In 2023, Carteret Writers will be 40 years old (though we hardly look a day over 18). To begin celebrating our organization’s long and storied history of supporting, connecting, and inspiring local writers, we asked our members to think back to some of the best stories, poems, and essays of the year before the group was founded. Several members responded to our request for literary responses to 1982’s bestsellers. Our first post is by member Joyce Allan, an author, former librarian, and winner of our Summer Doldrums Challenge Perfect Attendance Award. In the post, Joyce recalls the pleasure of reading M.M. Kaye’s escapist adventures like the 1982 bestseller Trade Winds. Thank you, Joyce, for playing along with us.
I was in a bookstore somewhere when I first met the British author M.M. Kaye. As with most authors, it was not a literal meeting, but a first encounter through one of her books. The book was on one of those bargain tables placed at the front of the store in hopes of pulling you in as you stroll through the mall. I was unfamiliar with M.M. Kaye, but she was a British author who wrote murder mysteries, and I was a huge fan of Agatha Christie. How could I resist? I grabbed up the bargain book for a dollar or two.

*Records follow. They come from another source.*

-- ==== Sys2Proof/Laws/State.lean ====
section
/-! SUPPORT. What each named update of the state makes of each of its fields, so that no later proof unfolds a record update. -/

namespace Sys2Proof.Machine

variable (s : State)

/-! ### State.answer -/

@[simp] theorem State.answer_cfg (err : Bool) (v : U32) : (s.answer err v).cfg = s.cfg := rfl
@[simp] theorem State.answer_ct (err : Bool) (v : U32) : (s.answer err v).ct = s.ct := rfl
@[simp] theorem State.answer_palBuilt (err : Bool) (v : U32) : (s.answer err v).palBuilt = s.palBuilt := rfl
@[simp] theorem State.answer_rsReady (err : Bool) (v : U32) : (s.answer err v).rsReady = s.rsReady := rfl
@[simp] theorem State.answer_faulted (err : Bool) (v : U32) : (s.answer err v).faulted = s.faulted := rfl
@[simp] theorem State.answer_cause (err : Bool) (v : U32) : (s.answer err v).cause = s.cause := rfl
@[simp] theorem State.answer_faultInfo (err : Bool) (v : U32) : (s.answer err v).faultInfo = s.faultInfo := rfl
@[simp] theorem State.answer_srcRate (err : Bool) (v : U32) : (s.answer err v).srcRate = s.srcRate := rfl
@[simp] theorem State.answer_dstRate (err : Bool) (v : U32) : (s.answer err v).dstRate = s.dstRate := rfl
@[simp] theorem State.answer_acc (err : Bool) (v : U32) : (s.answer err v).acc = s.acc := rfl
@[simp] theorem State.answer_hist (err : Bool) (v : U32) : (s.answer err v).hist = s.hist := rfl
@[simp] theorem State.answer_q (err : Bool) (v : U32) : (s.answer err v).q = s.q := rfl
@[simp] theorem State.answer_out (err : Bool) (v : U32) : (s.answer err v).out = s.out := rfl
@[simp] theorem State.answer_inMem (err : Bool) (v : U32) : (s.answer err v).inMem = s.inMem := rfl
@[simp] theorem State.answer_pending (err : Bool) (v : U32) : (s.answer err v).pending = s.pending := rfl
@[simp] theorem State.answer_responses (err : Bool) (v : U32) : (s.answer err v).responses = s.responses ++ [⟨err, v⟩] := rfl
@[simp] theorem State.answer_hostReads (err : Bool) (v : U32) : (s.answer err v).hostReads = s.hostReads := rfl
@[simp] theorem State.answer_draws (err : Bool) (v : U32) : (s.answer err v).draws = s.draws := rfl
@[simp] theorem State.answer_epoch (err : Bool) (v : U32) : (s.answer err v).epoch = s.epoch := rfl

/-! ### State.respond -/

@[simp] theorem State.respond_cfg (v : U32) : (s.respond v).cfg = s.cfg := rfl
@[simp] theorem State.respond_ct (v : U32) : (s.respond v).ct = s.ct := rfl
@[simp] theorem State.respond_palBuilt (v : U32) : (s.respond v).palBuilt = s.palBuilt := rfl
@[simp] theorem State.respond_rsReady (v : U32) : (s.respond v).rsReady = s.rsReady := rfl
@[simp] theorem State.respond_faulted (v : U32) : (s.respond v).faulted = s.faulted := rfl
@[simp] theorem State.respond_cause (v : U32) : (s.respond v).cause = s.cause := rfl
@[simp] theorem State.respond_faultInfo (v : U32) : (s.respond v).faultInfo = s.faultInfo := rfl
@[simp] theorem State.respond_srcRate (v : U32) : (s.respond v).srcRate = s.srcRate := rfl
@[simp] theorem State.respond_dstRate (v : U32) : (s.respond v).dstRate = s.dstRate := rfl
@[simp] theorem State.respond_acc (v : U32) : (s.respond v).acc = s.acc := rfl
@[simp] theorem State.respond_hist (v : U32) : (s.respond v).hist = s.hist := rfl
@[simp] theorem State.respond_q (v : U32) : (s.respond v).q = s.q := rfl
@[simp] theorem State.respond_out (v : U32) : (s.respond v).out = s.out := rfl
@[simp] theorem State.respond_inMem (v : U32) : (s.respond v).inMem = s.inMem := rfl
@[simp] theorem State.respond_pending (v : U32) : (s.respond v).pending = s.pending := rfl
@[simp] theorem State.respond_responses (v : U32) : (s.respond v).responses = s.responses ++ [⟨false, v⟩] := rfl
@[simp] theorem State.respond_hostReads (v : U32) : (s.respond v).hostReads = s.hostReads := rfl
@[simp] theorem State.respond_draws (v : U32) : (s.respond v).draws = s.draws := rfl
@[simp] theorem State.respond_epoch (v : U32) : (s.respond v).epoch = s.epoch := rfl

/-! ### State.raiseFault -/

@[simp] theorem State.raiseFault_cfg (c : Cause) (info : U32) : (s.raiseFault c info).cfg = s.cfg := rfl
@[simp] theorem State.raiseFault_ct (c : Cause) (info : U32) : (s.raiseFault c info).ct = s.ct := rfl
@[simp] theorem State.raiseFault_palBuilt (c : Cause) (info : U32) : (s.raiseFault c info).palBuilt = s.palBuilt := rfl
@[simp] theorem State.raiseFault_rsReady (c : Cause) (info : U32) : (s.raiseFault c info).rsReady = s.rsReady := rfl
@[simp] theorem State.raiseFault_faulted (c : Cause) (info : U32) : (s.raiseFault c info).faulted = true := rfl
@[simp] theorem State.raiseFault_cause (c : Cause) (info : U32) : (s.raiseFault c info).cause = c := rfl
@[simp] theorem State.raiseFault_faultInfo (c : Cause) (info : U32) : (s.raiseFault c info).faultInfo = info := rfl
@[simp] theorem State.raiseFault_srcRate (c : Cause) (info : U32) : (s.raiseFault c info).srcRate = s.srcRate := rfl
@[simp] theorem State.raiseFault_dstRate (c : Cause) (info : U32) : (s.raiseFault c info).dstRate = s.dstRate := rfl
@[simp] theorem State.raiseFault_acc (c : Cause) (info : U32) : (s.raiseFault c info).acc = s.acc := rfl
@[simp] theorem State.raiseFault_hist (c : Cause) (info : U32) : (s.raiseFault c info).hist = s.hist := rfl
@[simp] theorem State.raiseFault_q (c : Cause) (info : U32) : (s.raiseFault c info).q = s.q := rfl
@[simp] theorem State.raiseFault_out (c : Cause) (info : U32) : (s.raiseFault c info).out = s.out := rfl
@[simp] theorem State.raiseFault_inMem (c : Cause) (info : U32) : (s.raiseFault c info).inMem = s.inMem := rfl
@[simp] theorem State.raiseFault_pending (c : Cause) (info : U32) : (s.raiseFault c info).pending = s.pending := rfl
@[simp] theorem State.raiseFault_responses (c : Cause) (info : U32) : (s.raiseFault c info).responses = s.responses ++ [⟨true, 0#32⟩] := rfl
@[simp] theorem State.raiseFault_hostReads (c : Cause) (info : U32) : (s.raiseFault c info).hostReads = s.hostReads := rfl
@[simp] theorem State.raiseFault_draws (c : Cause) (info : U32) : (s.raiseFault c info).draws = s.draws := rfl
@[simp] theorem State.raiseFault_epoch (c : Cause) (info : U32) : (s.raiseFault c info).epoch = s.epoch := rfl

/-! ### State.refuseAfterFault -/

@[simp] theorem State.refuseAfterFault_cfg : (s.refuseAfterFault).cfg = s.cfg := rfl
@[simp] theorem State.refuseAfterFault_ct : (s.refuseAfterFault).ct = s.ct := rfl
@[simp] theorem State.refuseAfterFault_palBuilt : (s.refuseAfterFault).palBuilt = s.palBuilt := rfl
@[simp] theorem State.refuseAfterFault_rsReady : (s.refuseAfterFault).rsReady = s.rsReady := rfl
@[simp] theorem State.refuseAfterFault_faulted : (s.refuseAfterFault).faulted = s.faulted := rfl
@[simp] theorem State.refuseAfterFault_cause : (s.refuseAfterFault).cause = s.cause := rfl
@[simp] theorem State.refuseAfterFault_faultInfo : (s.refuseAfterFault).faultInfo = s.faultInfo := rfl
@[simp] theorem State.refuseAfterFault_srcRate : (s.refuseAfterFault).srcRate = s.srcRate := rfl
@[simp] theorem State.refuseAfterFault_dstRate : (s.refuseAfterFault).dstRate = s.dstRate := rfl
@[simp] theorem State.refuseAfterFault_acc : (s.refuseAfterFault).acc = s.acc := rfl
@[simp] theorem State.refuseAfterFault_hist : (s.refuseAfterFault).hist = s.hist := rfl
@[simp] theorem State.refuseAfterFault_q : (s.refuseAfterFault).q = s.q := rfl
@[simp] theorem State.refuseAfterFault_out : (s.refuseAfterFault).out = s.out := rfl
@[simp] theorem State.refuseAfterFault_inMem : (s.refuseAfterFault).inMem = s.inMem := rfl
@[simp] theorem State.refuseAfterFault_pending : (s.refuseAfterFault).pending = s.pending := rfl
@[simp] theorem State.refuseAfterFault_responses : (s.refuseAfterFault).responses = s.responses ++ [⟨true, 0#32⟩] := rfl
@[simp] theorem State.refuseAfterFault_hostReads : (s.refuseAfterFault).hostReads = s.hostReads := rfl
@[simp] theorem State.refuseAfterFault_draws : (s.refuseAfterFault).draws = s.draws := rfl
@[simp] theorem State.refuseAfterFault_epoch : (s.refuseAfterFault).epoch = s.epoch := rfl

/-! ### State.scrambleLogical -/

@[simp] theorem State.scrambleLogical_cfg : (s.scrambleLogical).cfg = s.cfg := rfl
@[simp] theorem State.scrambleLogical_ct : (s.scrambleLogical).ct = s.ct := rfl
@[simp] theorem State.scrambleLogical_palBuilt : (s.scrambleLogical).palBuilt = s.palBuilt := rfl
@[simp] theorem State.scrambleLogical_rsReady : (s.scrambleLogical).rsReady = s.rsReady := rfl
@[simp] theorem State.scrambleLogical_faulted : (s.scrambleLogical).faulted = s.faulted := rfl
@[simp] theorem State.scrambleLogical_cause : (s.scrambleLogical).cause = s.cause := rfl
@[simp] theorem State.scrambleLogical_faultInfo : (s.scrambleLogical).faultInfo = s.faultInfo := rfl
@[simp] theorem State.scrambleLogical_srcRate : (s.scrambleLogical).srcRate = s.srcRate := rfl
@[simp] theorem State.scrambleLogical_dstRate : (s.scrambleLogical).dstRate = s.dstRate := rfl
@[simp] theorem State.scrambleLogical_acc : (s.scrambleLogical).acc = s.acc := rfl
@[simp] theorem State.scrambleLogical_hist : (s.scrambleLogical).hist = s.hist := rfl
@[simp] theorem State.scrambleLogical_q : (s.scrambleLogical).q = s.q := rfl
@[simp] theorem State.scrambleLogical_out : (s.scrambleLogical).out = s.out.writeAll ((logicalAddrs s.cfg).map (fun a => (a, Config.freeOut s.draws a))) := rfl
@[simp] theorem State.scrambleLogical_inMem : (s.scrambleLogical).inMem = s.inMem := rfl
@[simp] theorem State.scrambleLogical_pending : (s.scrambleLogical).pending = s.pending := rfl
@[simp] theorem State.scrambleLogical_responses : (s.scrambleLogical).responses = s.responses := rfl
@[simp] theorem State.scrambleLogical_hostReads : (s.scrambleLogical).hostReads = s.hostReads := rfl
@[simp] theorem State.scrambleLogical_draws : (s.scrambleLogical).draws = s.draws + 1 := rfl
@[simp] theorem State.scrambleLogical_epoch : (s.scrambleLogical).epoch = s.epoch := rfl

/-! ### State.powerOn -/

@[simp] theorem State.powerOn_cfg : (s.powerOn).cfg = s.cfg := rfl
@[simp] theorem State.powerOn_ct : (s.powerOn).ct = [] := rfl
@[simp] theorem State.powerOn_palBuilt : (s.powerOn).palBuilt = false := rfl
@[simp] theorem State.powerOn_rsReady : (s.powerOn).rsReady = false := rfl
@[simp] theorem State.powerOn_faulted : (s.powerOn).faulted = false := rfl
@[simp] theorem State.powerOn_cause : (s.powerOn).cause = .none := rfl
@[simp] theorem State.powerOn_faultInfo : (s.powerOn).faultInfo = 0#32 := rfl
@[simp] theorem State.powerOn_srcRate : (s.powerOn).srcRate = s.cfg.srcRate0 := rfl
@[simp] theorem State.powerOn_dstRate : (s.powerOn).dstRate = s.cfg.dstRate0 := rfl
@[simp] theorem State.powerOn_acc : (s.powerOn).acc = Config.freeAcc s.draws := rfl
@[simp] theorem State.powerOn_hist : (s.powerOn).hist = (List.range s.cfg.histLen).map (Config.freeHist s.draws) := rfl
@[simp] theorem State.powerOn_q : (s.powerOn).q = [] := rfl
@[simp] theorem State.powerOn_out : (s.powerOn).out = [] := rfl
@[simp] theorem State.powerOn_inMem : (s.powerOn).inMem = s.inMem := rfl
@[simp] theorem State.powerOn_pending : (s.powerOn).pending = s.pending := rfl
@[simp] theorem State.powerOn_responses : (s.powerOn).responses = s.responses := rfl
@[simp] theorem State.powerOn_hostReads : (s.powerOn).hostReads = s.hostReads := rfl
@[simp] theorem State.powerOn_draws : (s.powerOn).draws = s.draws + 1 := rfl
@[simp] theorem State.powerOn_epoch : (s.powerOn).epoch = s.draws := rfl

end Sys2Proof.Machine
end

It was one of Kaye’s “Death in” books. She wrote several of these including Death in Zanzibar, Death in Kashmir, Death in Cyprus, and Death in Berlin. Later, I opened the book, read the first few lines, and fell in love with the writing.

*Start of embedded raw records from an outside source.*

/-- A command that writes registers of the resampler alone and responds leaves every other part of the state as it was. -/
theorem resamplerUpdate_frame {s t : State} {src dst : U24} {ready : Bool} {acc : U25} {hist : List S16} {q : List Pair}
    {v : U32} (h : t = State.respond
      { s with srcRate := src, dstRate := dst, rsReady := ready, acc := acc, hist := hist, q := q } v) :
    Answered s t false v ∧ SameTable s t ∧ SameRecord s t ∧ SameIn s t ∧ SameOut s t ∧ SameHost s t := by
  subst h
  exact ⟨rfl, ⟨rfl, fun _ => rfl⟩, ⟨rfl, rfl, rfl⟩, fun _ => rfl, fun _ => rfl, rfl, rfl, rfl⟩

/-! ### FEED -/

/-- Settles O29: FEED's cases, with the emission loop's ACC and pairs written out. -/
theorem feedRunsTheEmissionLoop : Obligations.FeedRunsTheEmissionLoop := by
  intro s smp
  refine ⟨encode_feed smp, fun hready hrate hhist hroom => ?completes,
    fun hready => ⟨_, exec_feed_notReady smp hready, trapped_raiseFault _ _ _⟩, fun hready hrate hlen hfull => ?overflows⟩
  case completes =>
    exact ⟨_, exec_feed_room smp hready hrate hroom, shiftIn_eq hhist, feedEmission_acc_toNat smp hrate,
      congrArg (s.q ++ ·) (feedEmission_pairs smp s), rfl, rfl, hready, resamplerUpdate_frame rfl⟩
  case overflows =>
    obtain ⟨-, -, -, -, -, -, -, -, -, -, hqcap⟩ := cfg_constraints s.cfg
    have hexec := exec_feed_overflow smp hready hrate hfull
    rw [zextNat_eq ((hlen.trans hqcap).trans_lt (by decide))] at hexec
    exact ⟨_, hexec, trapped_raiseFault _ _ _⟩

/-- A command that leaves the block unfaulted has had its own effect (R85). -/
theorem exec_unfaulted {i : Instr} {s t : State} (h : exec i s = .next t) (hf : t.faulted = false) :
    ∃ u v, OwnEffect s u v i ∧ t = u.respond v := by
  rcases exec_next h with hu | ⟨c, info, -, rfl⟩
  · exact hu
  · cases hf

/-- R79: with ACC < R a FEED's count is floor(T/R) or one more, and at most ceil(T/R). -/
theorem pairCount_bounds {s : State} (hacc : s.acc.toNat < s.srcRate.toNat) :
    s.dstRate.toNat / s.srcRate.toNat ≤ pairCount s ∧ pairCount s ≤ s.dstRate.toNat / s.srcRate.toNat + 1
      ∧ pairCount s ≤ (s.dstRate.toNat + s.srcRate.toNat - 1) / s.srcRate.toNat := by
  refine ⟨Nat.div_le_div_right (by omega), ?_, Nat.div_le_div_right (by omega)⟩
  rw [← Nat.add_div_right _ (by omega)]
  exact Nat.div_le_div_right (by omega)

/-- Settles O31: a FEED that completes pushes as many pairs as it counts, and leaves ACC + T reduced below R. -/
theorem feedCountIsBounded : Obligations.FeedCountIsBounded := by
  intro s t smp _ hacc _ hfeed hf
  obtain ⟨u, v, ⟨-, hrate, -, rfl, -⟩, rfl⟩ := exec_unfaulted hfeed hf
  have hlen : (s.q ++ (feedEmission smp s).2).length = s.q.length + pairCount s := by simp
  obtain ⟨hlow, hhigh, hceil⟩ := pairCount_bounds hacc
  refine ⟨?_, hlen.trans_le (Nat.add_le_add_left hceil _), hlen, ?_⟩
  · simp only [State.respond_q, hlen]
    omega
  · exact (feedEmission_acc_toNat smp hrate).trans_lt (Nat.mod_lt _ (rate_pos hrate))

/-! ### PENDING and POP -/

/-- Settles O34: P_QCAP is below 2^16, so the count is its own word. -/
theorem pendingCountsPairs : Obligations.PendingCountsPairs := by
  refine ⟨rfl, fun s hlen => ?_⟩
  obtain ⟨-, -, -, -, -, -, -, -, -, -, hqcap⟩ := cfg_constraints s.cfg
  have hlt : s.q.length < 2 ^ 16 := (hlen.trans hqcap).trans_lt (by decide)
  have hword : zextNat s.q.length = 0#16 ++ BitVec.ofNat 16 s.q.length := by
    have hzeros : zext32 (BitVec.ofNat 16 s.q.length) = 0#16 ++ BitVec.ofNat 16 s.q.length :=
      zext32_eq_zeros (n := 16) rfl _
    rw [← hzeros, zext32, zextNat_eq (hlt.trans (by decide)), BitVec.setWidth_ofNat_of_le_of_lt (by decide) hlt]
  exact ⟨_, exec_pending, hword ▸ onlyAnswered_respond s _, hlt⟩

/-- Settles O35: POP's two cases, and the fields of its word. -/
theorem popAnswersTheOldestPair : Obligations.PopAnswersTheOldestPair := by
  refine ⟨rfl, fun s => ⟨fun p rest hq => ?_, fun hq => ⟨_, exec_pop_empty hq, trapped_raiseFault _ _ _⟩⟩⟩
  obtain ⟨hleft, hright⟩ := pop_word_fields p.left p.right
  obtain ⟨hanswered, hframe⟩ := resamplerUpdate_frame (s := s) (q := rest) (v := p.right ++ p.left) rfl
  exact ⟨_, _, exec_pop_pair hq, hanswered, rfl, hleft, hright, rfl, rfl, rfl, rfl, rfl, rfl, hframe⟩

/-! ### RS_RESET and the rates -/

/-- Settles O25: RS_RESET's effect, which a second RS_RESET repeats. -/
theorem rsResetClearsTheResampler : Obligations.RsResetClearsTheResampler := by
  refine ⟨rfl, fun s => ⟨s.sessionStart, exec_rsReset, rfl, rfl, rfl, rfl, rfl, rfl, ?_⟩⟩
  obtain ⟨hanswered, htable, hrecord, hin, hout, hhost⟩ := resamplerUpdate_frame (t := s.sessionStart) rfl
  exact ⟨hanswered, htable, hrecord, hin, hout, hhost, exec_rsReset⟩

The year was around 1982, and I was a young mother with a five-year-old, a three-year-old, a new baby, and a passion for reading. When the demands of life aligned so I had a free hour, I never wasted time on electives like cooking or cleaning. Instead, I learned to ignore the dust and dishes and head for some of the most exotic places in the world. M.M. Kaye’s books provided escapism at its very best. In addition to murder mysteries, Kaye was also a master of historical fiction. Regardless of the genre, every book was set in some mysterious far-away place like Zanzibar, India, or Kashmir. My favorite of Kaye’s books, written in 1981, was Trade Winds. This tome of six or seven hundred pages is about a young woman from Boston who travels to Zanzibar.
Now, forty years later, I have forgotten almost everything about M.M. Kaye’s books. The plots and characters and settings have blurred. What I do remember is the aroma of bougainvillea in a foreign garden, a dark night lit by a full moon, and the clamor of strangers in a marketplace. Kaye’s writing did not just introduce me to new places, it transported me to the most unlikely destinations—for one hour every day.